For the most part, Invictus vampires in New Orleans grit their teeth and follow the Lancea et Sanctum’s customs and traditions, especially in Elysium. It chafes them to do so, but the alternative is banishment from court functions, and cutting off their own access to what little power they wield would be foolish. The Invictus thus serve as long-standing, albeit grudging allies to the prince. Support for the Sanctified is particularly strong among the First Estate’s Ventrue, who owe allegiance to Vidal as their strategos and resent the Toreador dominance of their covenant. Some of the city’s younger Invictus, however, are slowly but surely drifting toward Antoine Savoy’s camp. Since the Invictus is nowhere near a position where it can yet put one of its own in charge, many of its malcontents prefer to at least support someone less fanatical than Vidal. Still, showing too much loyalty to Savoy is frowned upon—the Lancea et Sanctum is still the Lancea et Sanctum, after all. Some Invictus Kindred have even gone so far as to attempt alliances with Anarch gangs in order to oust the Sanctified, but have obtained only limited success so far. Baron Cimitière and the Anarchs are willing to exchange occasional information with the Invictus, but are unwilling to actually work alongside those whose objectives they trust no more than they do Vidal or Savoy.

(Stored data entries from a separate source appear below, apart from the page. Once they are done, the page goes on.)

-- ==== Sys2Proof/Machine/Voice.lean ====
section
/-! DEFINITION. The voice-graph sequencer, the voice pool, the mixer and the gain
(43_voice_algorithm.md): `VoiceSample`, `Deactivate` and `TICK` (R150 to R153), the note events `KEYON`,
`KEYOFF`, `ALLOFF` (R155 to R157), `SETGAIN` and `VACT` (R158, R159). -/

namespace Sys2Proof.Machine

/-! ### TICK -/

/-- The evaluation of every operator of a voice in `EVAL_ORDER` (R152). -/
def runFrames (P : OpenParams) (pr : Preset) (order : List Op) (vs : VoiceState) (noise : NoiseInput) :
    TickAcc :=
  order.foldl (frame P pr vs.elapsed)
    { ops := vs.ops, frames := Vector.replicate maxOps posZero, noise := noise }

/-- The result of `VoiceSample` (R152). -/
structure VoiceResult where
  /-- The voice's sample. -/
  sample : F64
  /-- The voice after the evaluation. -/
  voice : VoiceState
  /-- The noise input. -/
  noise : NoiseInput
  deriving DecidableEq, Repr

/-- `VoiceSample(v)` of R152; `order` is `EVAL_ORDER` of the active preset. -/
def voiceSample (P : OpenParams) (pr : Preset) (order : List Op) (vs : VoiceState) (noise : NoiseInput) :
    VoiceResult :=
  let acc := runFrames P pr order vs noise
  { sample := averageFrames P acc.frames (members pr.carriers),
    voice := { vs with ops := acc.ops, elapsed := vs.elapsed + 1,
                       carrierActive := recordCarriers pr.carriers acc.ops vs.carrierActive },
    noise := acc.noise }

/-- What the loop of `TICK` over the voices carries along (R150). -/
structure MixAcc where
  /-- The voice store. -/
  voices : Vector VoiceState numVoices
  /-- `mix`. -/
  mix : F64
  /-- The noise input. -/
  noise : NoiseInput
  deriving DecidableEq, Repr

/-- One voice of the loop of `TICK` (R150): an active voice is evaluated and its sample added. -/
def mixVoice (P : OpenParams) (pr : Preset) (order : List Op) (acc : MixAcc) (v : Voice) : MixAcc :=
  if acc.voices[v].active then
    let r := voiceSample P pr order acc.voices[v] acc.noise
    { voices := acc.voices.set v.val r.voice, mix := fAdd P acc.mix r.sample, noise := r.noise }
  else acc

/-- The loop of `TICK` over the voices, ascending (R150). -/
def mixVoices (P : OpenParams) (pr : Preset) (voices : Vector VoiceState numVoices) (noise : NoiseInput) :
    MixAcc :=
  (List.finRange numVoices).foldl (mixVoice P pr (evalOrder pr))
    { voices := voices, mix := posZero, noise := noise }

/-- `Deactivate()` of R153. -/
def deactivate (carriers : OpSet) (voices : Vector VoiceState numVoices) :
    Vector VoiceState numVoices :=
  Vector.ofFn fun v => deactivateVoice carriers voices[v]

/-- The block after a `TICK` and the sample it gives (R150). -/
def tickBlock (P : OpenParams) (b : Block) (noise : NoiseInput) : F64 × Block × NoiseInput :=
  let mixed := mixVoices P b.active b.voices noise
  let out := chainProcess P b.chain (fMul P mixed.mix b.gain) b.filters
  (out.1, { b with voices := deactivate b.active.carriers mixed.voices, filters := out.2 },
    mixed.noise)

/-- `TICK` (R150). -/
def tick (P : OpenParams) (s : State) : State :=
  let r := tickBlock P s.block s.noise
  respond .ok r.1 { s with block := r.2.1, noise := r.2.2 }

/-! ### Note events -/

/-- A voice after a note-on (R155): a cold voice's counter is zeroed, every operator in `REACH` is
started, the voice is active. -/
def startVoice (P : OpenParams) (pr : Preset) (f : F64) (vs : VoiceState) : VoiceState :=
  { vs with ops := startOps P pr f vs.ops, elapsed := if vs.active then vs.elapsed else 0,
            active := true }

/-- A voice after a note-off (R156): every operator in `REACH` is released. -/
def stopVoice (P : OpenParams) (pr : Preset) (vs : VoiceState) : VoiceState :=
  { vs with ops := stopOps P pr vs.ops }

/-- Every voice slot after `releaseAllVoices` (R157). -/
def stopVoices (P : OpenParams) (pr : Preset) (voices : Vector VoiceState numVoices) :
    Vector VoiceState numVoices :=
  Vector.ofFn fun v => stopVoice P pr voices[v]

/-- `KEYON` (R155), its refusals in the order of R229. -/
def keyOn (P : OpenParams) (voice : BitVec 8) (frequency : F64) (s : State) : State :=
  match voiceOf voice with
  | none => refuse .badIndex s
  | some v =>
    if !isFinite frequency then refuse .badOperand s
    else if s.block.active.count = 0 then refuse .noPreset s
    else respondOk (setVoice v (startVoice P s.block.active frequency s.block.voices[v]) s)

/-- `KEYOFF` (R156). -/
def keyOff (P : OpenParams) (voice : BitVec 8) (s : State) : State :=
  match voiceOf voice with
  | none => refuse .badIndex s
  | some v => respondOk (setVoice v (stopVoice P s.block.active s.block.voices[v]) s)

/-- `ALLOFF` (R157): every voice slot, active or not. -/
def allOff (P : OpenParams) (s : State) : State :=
  respondOk (setVoices (stopVoices P s.block.active s.block.voices) s)

/-! ### Gain and the voice-active read -/

/-- `SETGAIN` (R158). -/
def gainCommand (value : F64) (s : State) : State :=
  if isFinite value then respondOk (setGain (fclamp value posZero f64Ten) s)
  else refuse .badOperand s

/-- `VACT` (R159). -/
def voiceActive (voice : BitVec 8) (s : State) : State :=
  match voiceOf voice with
  | none => refuse .badIndex s
  | some v => respond .ok (if s.block.voices[v].active then 1 else 0) s

/-! ### Meanings -/

/-- The meaning of `TICK` (R150). -/
def execTick (s : State) : Result := .next (tick openParams s)

/-- The meaning of `KEYON` (R155). -/
def execKeyon (voice : BitVec 8) (frequency : F64) (s : State) : Result :=
  .next (keyOn openParams voice frequency s)

/-- The meaning of `KEYOFF` (R156). -/
def execKeyoff (voice : BitVec 8) (s : State) : Result := .next (keyOff openParams voice s)

/-- The meaning of `ALLOFF` (R157). -/
def execAlloff (s : State) : Result := .next (allOff openParams s)

/-- The meaning of `SETGAIN` (R158). -/
def execSetgain (value : F64) (s : State) : Result := .next (gainCommand value s)

/-- The meaning of `VACT` (R159). -/
def execVact (voice : BitVec 8) (s : State) : Result := .next (voiceActive voice s)

end Sys2Proof.Machine
end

At its own covenant gatherings, the Invictus looks and feels very much like a gathering of traditional Southern ladies and gentlemen. Its meetings have an air of refinement about them, of the last keepers of a lost noble tradition. Only a few of the eldest and most eccentric actually still dress in the garb of the 19th century, but the customs and etiquette of the Old South are alive and well. Unfortunately, many of the other attitudes of the time survive as well, and a significant minority of the city’s Invictus Kindred maintain their old racial prejudices. This isn’t to say that no black or Latin vampires have joined the New Orleans Invictus, only that a select group of the covenant’s most affluent and influential make a point of snubbing these “lower-born” members.